TASK OBJECTIVE => The listing below holds a line with "unfold State.failAt" and a line with "(rspStatus rsp = expected". Reproduce those two lines exactly, plus everything between them.

RECORDS TO PROCESS =>
-- ==== Sys2Proof/Laws/Ops.lean ====
section
/-! SUPPORT. One lemma per shared operation that says everything it can do, for proofs to cite. -/

namespace Sys2Proof.Machine

/-- The trace after an answer to its last request (R72). -/
@[simp] theorem answerLast_append (l : List Exchange) (e : Exchange) (rsp : RspWord) :
    answerLast (l ++ [e]) rsp = l ++ [{ e with rsp := some rsp }] := by
  induction l with
  | nil => rfl
  | cons a l ih =>
    cases l with
    | nil => rfl
    | cons b l => simpa [answerLast] using ih

@[simp] theorem answerLast_length (l : List Exchange) (rsp : RspWord) :
    (answerLast l rsp).length = l.length := by
  induction l using List.reverseRecOn with
  | nil => rfl
  | append_singleton l e => simp

/-- An answer changes no request word of the trace. -/
@[simp] theorem answerLast_map_req (l : List Exchange) (rsp : RspWord) :
    (answerLast l rsp).map Exchange.req = l.map Exchange.req := by
  induction l using List.reverseRecOn with
  | nil => rfl
  | append_singleton l e => simp

theorem stepOfNum_stepNum (k : TransactionStep) : stepOfNum (stepNum k) = some k := by
  cases k <;> rfl

theorem stepOfNum_all (n : BitVec 4) : (stepOfNum n).all (fun k => n == stepNum k) = true := by
  revert n; decide

theorem stepNum_of_stepOfNum {n : BitVec 4} {k : TransactionStep} (h : stepOfNum n = some k) : n = stepNum k := by
  simpa [h] using stepOfNum_all n

theorem stepNum_injective {j k : TransactionStep} (h : stepNum j = stepNum k) : j = k := by
  have := congrArg stepOfNum h
  simpa [stepOfNum_stepNum] using this

theorem stepNum_ne_zero (k : TransactionStep) : stepNum k ≠ 0#4 := by cases k <;> decide

theorem stepNum_ne_close (k : TransactionStep) : stepNum k ≠ 13#4 := by cases k <;> decide

theorem stepNum_le (k : TransactionStep) : (stepNum k).toNat ≤ 12 := by cases k <;> decide

theorem kindOf_le (k : TransactionStep) : (kindOf k).toNat ≤ 4 := by cases k <;> decide

/-- The failure exit has two ends: CLOSE with the record latched, or IDLE with it published (R107). -/
theorem failAt_cases (s : State) (k : TransactionStep) (v : Byte) :
    (stopAfterFail s.cfg.stopPolicy k = true ∧ s.failAt k v = (s.latch false k v).toClose) ∨
    (stopAfterFail s.cfg.stopPolicy k = false ∧ s.failAt k v = s.finishBusFail k v) := by
  unfold State.failAt
  cases stopAfterFail s.cfg.stopPolicy k <;> simp

/-- A matching response leads to the next step, or after step 12 to CLOSE (R92). -/
theorem advance_cases (s : State) (k : TransactionStep) (rsp : RspWord) :
    (∃ k', stepNext k = some k' ∧
      s.advance k rsp = ((s.capture k (rspRdata rsp)).setSt (stepNum k')).issue (romOp k') (romData k')) ∨
    (k = .s12 ∧ s.advance k rsp = ((s.capture .s12 (rspRdata rsp)).latch true .s12 (rspStatus rsp)).toClose) := by
  cases k <;> simp [State.advance, stepNext]

/-- Everything a response in STEP(k) can do (R92, R107). -/
theorem respondAt_cases (s : State) (k : TransactionStep) (rsp : RspWord) :
    (rspStatus rsp = expected s.cfg k ∧ s.respondAt k rsp = s.advance k rsp) ∨
    (rspStatus rsp ≠ expected s.cfg k ∧ s.respondAt k rsp = s.failAt k (rspStatus rsp)) := by
  unfold State.respondAt
  by_cases h : rspStatus rsp = expected s.cfg k <;> simp [h]

/-- CLOSE completion with P_OK = 1 ends in OK or CRC_FAIL (R110). -/
theorem closeValidated_cases (s : State) :
    (primaryOk s.buf = true ∧ secondaryOk s.buf = true ∧
      s.closeValidated = s.finishOk (assemble s.buf.b7 s.buf.b8) (assemble s.buf.b10 s.buf.b11)) ∨
    ((primaryOk s.buf = false ∨ secondaryOk s.buf = false) ∧
      s.closeValidated =
        s.finishCrc (bitOf (!secondaryOk s.buf) ++ bitOf (!primaryOk s.buf)) s.pStatus) := by
  unfold State.closeValidated
  cases primaryOk s.buf <;> cases secondaryOk s.buf <;> simp

theorem bitOf_append_ne_zero {a b : Bool} (h : a = false ∨ b = false) : bitOf (!b) ++ bitOf (!a) ≠ (0#2) := by
  rcases h with rfl | rfl
  · cases b <;> decide
  · cases a <;> decide

/-- A step-ROM row answers a next state exactly where ST selects it. -/
theorem seqRow_next {k : TransactionStep} {rsp : RspWord} {s t : State} (h : seqRow k rsp s = .next t) :
    s.st = stepNum k ∧ t = s.respondAt k rsp := by
  unfold seqRow at h
  split at h
  · exact ⟨‹_›, by injection h with h; exact h.symm⟩
  · cases h

/-- A bus-link meaning answers a next state exactly where its request is outstanding. -/
theorem answerReq_next {b : Bool} {rsp : RspWord} {s t : State} (h : answerReq b rsp s = .next t) :
    s.reqV = true ∧ b = true ∧ t = s.answer rsp := by
  unfold answerReq at h
  split at h
  · split at h
    · exact ⟨‹_›, ‹_›, by injection h with h; exact h.symm⟩
    · cases h
  · cases h

/-- The fields of an assembled response word (R60). -/
@[simp] theorem rspStatus_append (rdata status : Byte) : rspStatus (rdata ++ status) = status := by
  apply BitVec.eq_of_getLsbD_eq
  intro i hi
  simp only [rspStatus, BitVec.getLsbD_extractLsb', BitVec.getLsbD_append]
  interval_cases i <;> simp

@[simp] theorem rspRdata_append (rdata status : Byte) : rspRdata (rdata ++ status) = rdata := by
  apply BitVec.eq_of_getLsbD_eq
  intro i hi
  simp only [rspRdata, BitVec.getLsbD_extractLsb', BitVec.getLsbD_append]
  interval_cases i <;> simp

/-- Every response word is its two fields (R60). -/
theorem rsp_eq_append (rsp : RspWord) : rsp = rspRdata rsp ++ rspStatus rsp := by
  apply BitVec.eq_of_getLsbD_eq
  intro i hi
  simp only [rspRdata, rspStatus, BitVec.getLsbD_append, BitVec.getLsbD_extractLsb']
  interval_cases i <;> simp

/-- An access is admitted exactly when it is one aligned word of the window (R46). -/
theorem refusal_none_iff (a : HostAccess) :
    a.refusal = none ↔ 0 ≤ a.off ∧ a.off < 32 ∧ a.width = 4 ∧ a.off % 4 = 0 := by
  unfold HostAccess.refusal
  constructor
  · intro h
    split_ifs at h
    omega
  · rintro ⟨h1, h2, h3, h4⟩
    rw [if_neg (by omega), if_neg (by omega), if_neg (by omega)]

/-- The descriptor of an admitted access is admitted, and names its direction and its register (R63). -/
theorem descriptor_admitted {a : HostAccess} (hr : a.refusal = none) :
    admittedOff a.descriptor = true ∧ a.descriptor.getLsbD 8 = a.isWrite ∧
      accReg a.descriptor = BitVec.ofNat 3 (a.off.toNat / 4) := by
  obtain ⟨h1, h2, _, h4⟩ := (refusal_none_iff a).mp hr
  obtain ⟨n, hn, ho⟩ : ∃ n : Nat, n < 8 ∧ a.off = 4 * (n : Int) := ⟨(a.off / 4).toNat, by omega, by omega⟩
  simp only [HostAccess.descriptor, ho]
  cases a.isWrite <;> interval_cases n <;> decide

/-- A step-ROM row where ST selects it (R92). -/
theorem seqRow_selected {k : TransactionStep} {s : State} (rsp : RspWord) (h : s.st = stepNum k) :
    seqRow k rsp s = .next (s.respondAt k rsp) := by
  simp only [seqRow, if_pos h]

end Sys2Proof.Machine
end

SOLUTION FOR THIS PROBLEM =>
  unfold State.failAt
  cases stopAfterFail s.cfg.stopPolicy k <;> simp

/-- A matching response leads to the next step, or after step 12 to CLOSE (R92). -/
theorem advance_cases (s : State) (k : TransactionStep) (rsp : RspWord) :
    (∃ k', stepNext k = some k' ∧
      s.advance k rsp = ((s.capture k (rspRdata rsp)).setSt (stepNum k')).issue (romOp k') (romData k')) ∨
    (k = .s12 ∧ s.advance k rsp = ((s.capture .s12 (rspRdata rsp)).latch true .s12 (rspStatus rsp)).toClose) := by
  cases k <;> simp [State.advance, stepNext]

/-- Everything a response in STEP(k) can do (R92, R107). -/
theorem respondAt_cases (s : State) (k : TransactionStep) (rsp : RspWord) :
    (rspStatus rsp = expected s.cfg k ∧ s.respondAt k rsp = s.advance k rsp) ∨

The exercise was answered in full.